# the old but new question on tropheus tanks



## blobman (Apr 23, 2008)

im going to ask a question which has been asked so much times its practically annoying, but with a slight change.

is a 60 gallon tank big enough for tropheus? (duboisis OR mooris (1 speicies only))

the difference is that my tank is cylindrical, a 260Litre HIGHER THAN WIDE tank,
height 71cm width 69cm.

well ill probaly go aheaad with it but a bit of persuation might* change my mind.
so what do you guys think?

thanks
Bman :thumb:


----------



## F8LBITEva (Nov 9, 2007)

Your higher than wide setup is even worse than a rectangular 60 gallon aquarium. With Tropeus you need more floor space or footprint.


----------



## rrich741 (Apr 18, 2008)

ya hes right. if you put them in that tank they will probably fight a lot.


----------



## 24Tropheus (Jun 21, 2006)

They will do fine whilst young but upgrade as they grow.
Over populate with young 11/2-2" Troph one type about 30.
When they are about 3" (about 6 months on) sex em (remove some males to get your 1 male to 3 female ratio) and move them to a bigger tank.


----------



## blobman (Apr 23, 2008)

so ill be able to house a cople of young ones and upgrade after they start growing.
if i can do that then ill be fine, ill then prob get a 500L.
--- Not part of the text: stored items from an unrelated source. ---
-- ==== Sys2Proof/Certificates/Slice0/Obligations.lean ====
section
/-! DEFINITION. The statements about the block: what each command does, what it leaves alone, and what every step keeps. -/

open Sys2Proof Sys2Proof.Machine

/-! ### The block as a whole -/

/-- The queue is first in, first out: a step takes the command at its front, with the queue's rest. -/
def Obligations.StepTakesTheFrontCommand : Prop :=
  ∀ (c : Instr) (rest : List Instr) (s : State), s.pending = c :: rest → step s = exec c { s with pending := rest }

/-- With no command waiting, a step is one fabric cycle (the model's choice, log 28): the cycle count goes on by one, and no register changes but the
words that the passing of time may write (`evWord`): a Gallery wrap's event, and the record of edges dropped in the cycle before. -/
def Obligations.IdleStepIsOneCycle : Prop :=
  ∀ s : State, s.pending = [] → ∃ t, step s = .next t ∧ t.cycle = s.cycle + 1 ∧ t.pending = [] ∧ RegsSame s t evWord ∧
    SameBut [.cycle, .regs, .gal, .msix, .sat, .cor, .cel, .sq] s t

/-- No command stops the block: each answers a next state, with the queue as it was. -/
def Obligations.EveryCommandCompletes : Prop :=
  ∀ (c : Instr) (s : State), ∃ t, exec c s = .next t ∧ t.pending = s.pending

/-- The frame of every command: the parts that `touched` does not list for it, field memory among them, are unchanged. -/
def Obligations.CommandsTouchOnlyTheirParts : Prop :=
  ∀ (c : Instr) (s t : State), exec c s = .next t → SameBut (touched c) s t

/-- At reset the register file and field memory are in canonical form, with nothing listed; every register reads its reset value, no command waits, and
the Bursar's account balances at 0. -/
def Obligations.ResetIsCanonical : Prop :=
  State.reset.Canonical ∧ State.reset.regs = [] ∧ State.reset.mem = [] ∧ State.reset.pending = [] ∧ State.reset.Balanced ∧
    ∀ a, State.reset.reg a = resetValue a

/-- Every step keeps the canonical form of the register file and of field memory, from any state that has it. -/
def Obligations.StepKeepsCanonical : Prop :=
  ∀ s t : State, s.Canonical → step s = .next t → t.Canonical

/-- R274: from every state in which the Bursar's account obeys ACCRUED_TOTAL = pool + `HELD` + `MEASURED_TOTAL`, every step leads to one in which it does. -/
def Obligations.StepKeepsTheAccount : Prop :=
  ∀ s t : State, s.Balanced → step s = .next t → t.Balanced

/-! ### Register accesses (00_scope.md, 03_register_pages.md) -/

/-- R2: every word of a page that is not there, of an instance the member does not have or reserved, reads 0 and ignores writes, in every state. -/
def Obligations.AbsentPagesReadZero : Prop :=
  ∀ (req a : Nat) (v : Word) (s : State), pageOf a = none → a < 0x4000000 → a % 4 = 0 → (req = 0 → s.host.d3hot = false) →
    (s.hostReadWord req a).lastRead = 0 ∧ SameBut [.lastRead] s (s.hostReadWord req a) ∧ exec (.registerWrite req a v 15) s = .next s

/-- R5: a commit of a time register with NS above 999,999,999 leaves the machine as it is, of a time base's `SET` too, and no time that the part writes in
a register has such an NS. -/
def Obligations.TimeValuesKeepTheirNs : Prop :=
  (∀ (req a0 : Nat) (v : Word) (s : State), writable (a0 + 12) 4 = some a0 → a0 + 12 < tkpBase → s.Reaches req (a0 + 12) →
    999999999 < (s.commitWord req (a0 + 4)).toNat → exec (.timeRegCommit req (a0 + 12) v) s = .next s) ∧
  (∀ (req b : Nat) (v : Word) (s : State), b < 4 → s.Reaches req (tbBase b + 0x1C) →
    999999999 < (s.commitWord req (tbBase b + 0x14)).toNat → exec (.timeBaseSet req b v) s = .next s) ∧
  ∀ (a n : Nat) (s : State), ((s.setTime4 a n).reg (a + 4)).toNat ≤ 999999999

/-- R4, R55: reading word 0 of a time register, or the low half of a 64-bit one, answers its value and latches the words above, of the same value, for the
requester alone. R7: a read of an RC register answers its value and clears it; no other word changes. R8: where the part has updated it in the same
cycle, the read answers the value from before and leaves the update. -/
def Obligations.ReadsLatchAndClear : Prop :=
  (∀ (req a : Nat) (s : State), isWord0 a 4 = true → s.Reaches req a → ∃ t, exec (.timeRegWord0Read req a) s = .next t ∧
    t.lastRead = (s.readNow a).1 ∧ (∀ i, 1 ≤ i → i ≤ 3 → t.latch req (a + 4 * i) = some (s.viewReg (a + 4 * i))) ∧
    ∀ req' b, req' % 4 ≠ req % 4 → t.latch req' b = s.latch req' b) ∧
  (∀ (req a : Nat) (s : State), isWord0 a 2 = true → s.Reaches req a → ∃ t, exec (.reg64LowRead req a) s = .next t ∧
    t.lastRead = (s.readNow a).1 ∧ t.latch req (a + 4) = some (s.viewReg (a + 4)) ∧
    ∀ req' b, req' % 4 ≠ req % 4 → t.latch req' b = s.latch req' b) ∧
  (∀ (req a : Nat) (s : State), isRc a = true → wordsAt a = none → s.Reaches req a →
    (s.gal.rcAt ≠ s.cycle ∨ Tab.get (fun _ => none) s.gal.rcs a = none → ∃ t, exec (.rcRead req a) s = .next t ∧
      t.lastRead = s.viewReg a ∧ t.reg a = 0 ∧ RegsSame s t (· == a)) ∧
    (∀ old kept, s.gal.rcAt = s.cycle → Tab.get (fun _ => none) s.gal.rcs a = some (old, kept) → ∃ t, exec (.rcRead req a) s = .next t ∧
      t.lastRead = old ∧ t.reg a = kept ∧ RegsSame s t (· == a)))

/-- R4, R56: writes of the lower words are staged for the requester and change no register. R4, R5: a write of word 3 commits the four words together,
unless their NS is above 999,999,999: then nothing changes. Of a time base's `SET`, see R371. R56: a write of the high half commits it with the staged
low half, or the current one, in one cycle; reserved bits read 0. This is the rule of every 64-bit register whose chapter gives its commit no effect
of its own; of `SITE_EN` where no flow step commits in the same cycle (R291). -/
def Obligations.WideWritesCommitWhole : Prop :=
  (∀ (req a a0 : Nat) (v : Word) (s : State), writable a 4 = some a0 → a < a0 + 12 → s.Reaches req a →
    ∃ t, exec (.timeRegStageWrite req a v) s = .next t ∧ t.stagedW req a = some v ∧ SameBut [.staged] s t) ∧
  (∀ (req a : Nat) (g : PageGroup) (i o : Nat) (v : Word) (s : State), writable a 2 = some a → pageOf a = some (g, i, o) → g.kind ≠ .chk →
    s.Reaches req a → ∃ t, exec (.reg64LowWrite req a v) s = .next t ∧ t.stagedW req a = some v ∧ SameBut [.staged] s t) ∧
  (∀ (req a0 : Nat) (v : Word) (s : State), writable (a0 + 12) 4 = some a0 → a0 + 12 < tkpBase → s.Reaches req (a0 + 12) →
    (999999999 < (s.commitWord req (a0 + 4)).toNat → exec (.timeRegCommit req (a0 + 12) v) s = .next s) ∧
    ((s.commitWord req (a0 + 4)).toNat ≤ 999999999 → ∃ t, exec (.timeRegCommit req (a0 + 12) v) s = .next t ∧
      t.time4 a0 = wordsTime (s.commitWord req a0) (s.commitWord req (a0 + 4)) (s.commitWord req (a0 + 8)) v ∧
      RegsSame s t (fun b => b == a0 || b == a0 + 4 || b == a0 + 8 || b == a0 + 12))) ∧
  (∀ (req a : Nat) (g : PageGroup) (i o : Nat) (v : Word) (s : State), writable (a + 4) 2 = some a → pageOf (a + 4) = some (g, i, o) →
    g.kind ∉ [PageKind.chn, .seq1, .cel, .chk, .tkp, .timE, .bur1] → (g.kind = .seq0 → s.flw.enAt ≠ s.cycle) → ringOfCfg a = none →
    s.Reaches req (a + 4) →
    ∃ t, exec (.reg64HighWrite req (a + 4) v) s = .next t ∧
      t.reg64 a = ((s.commitWord req a).toNat + 2 ^ 32 * v.toNat) &&& wmask64 a ∧ RegsSame s t (fun b => b == a || b == a + 4))

/-- R49: a write that does not cover a whole aligned word is discarded, `ACCESS_ERR` counts it, and no register but its record, its count and event words
changes. R7, R51: a whole write of `PG_CTRL` without SRST gives the page's EN the bit written, and changes no other word. -/
def Obligations.WholeWordsAreWritten : Prop :=
  (∀ (req a : Nat) (v : Word) (enables : Nat) (s : State), a < 0x4000000 → enables % 16 ≠ 15 ∨ a % 4 ≠ 0 → (req = 0 → s.host.d3hot = false) →
    ∃ t, exec (.registerWrite req a v enables) s = .next t ∧ t.reg (hlkBase + 0x54) = satAdd 32 (s.reg (hlkBase + 0x54)) 1 ∧
      t.mem = s.mem ∧ RegsSame s t (fun b => evWord b || b == hlkBase + 0x50 || b == hlkBase + 0x54)) ∧
  (∀ (page : Nat) (g : PageGroup) (i : Nat) (r : RegRow) (v : Word) (s : State), pageOf (page + 8) = some (g, i, 8) →
    regAt (page + 8) = some (g.kind, i, 8, r, 0) → r.words = 1 → r.acc = .rw → page % 4 = 0 → page + 8 < 0x4000000 →
    nbit (writeMask (page + 8)) 0 = true → bit v 1 = false → s.Reaches 0 (page + 8) →
    ∃ t, exec (.registerWrite 0 (page + 8) v 15) s = .next t ∧ t.getB (page + 8) 0 = bit v 0 ∧ RegsSame s t (· == page + 8))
should i be ok with 12 tropheus dubs for a while before having to upgrade, 
thanks,

Blobman


----------



## 24Tropheus (Jun 21, 2006)

Me, I would not recommend anyone try less than 16 unsexed Tropheus (even dubs) in a tank.
Not saying it can not work, just saying it did not work well for me.

Higher numbers kind of reduces the likelyhood that any one gets picked on too much.

Seems funny to some folk crowd em to reduce agression.
It does not really reduce the agression but it kind of spreads it more evenly.


----------



## DocAl (Jan 23, 2008)

Have you considered Angelfish in that tank? Not a good choice for Tropheus.


----------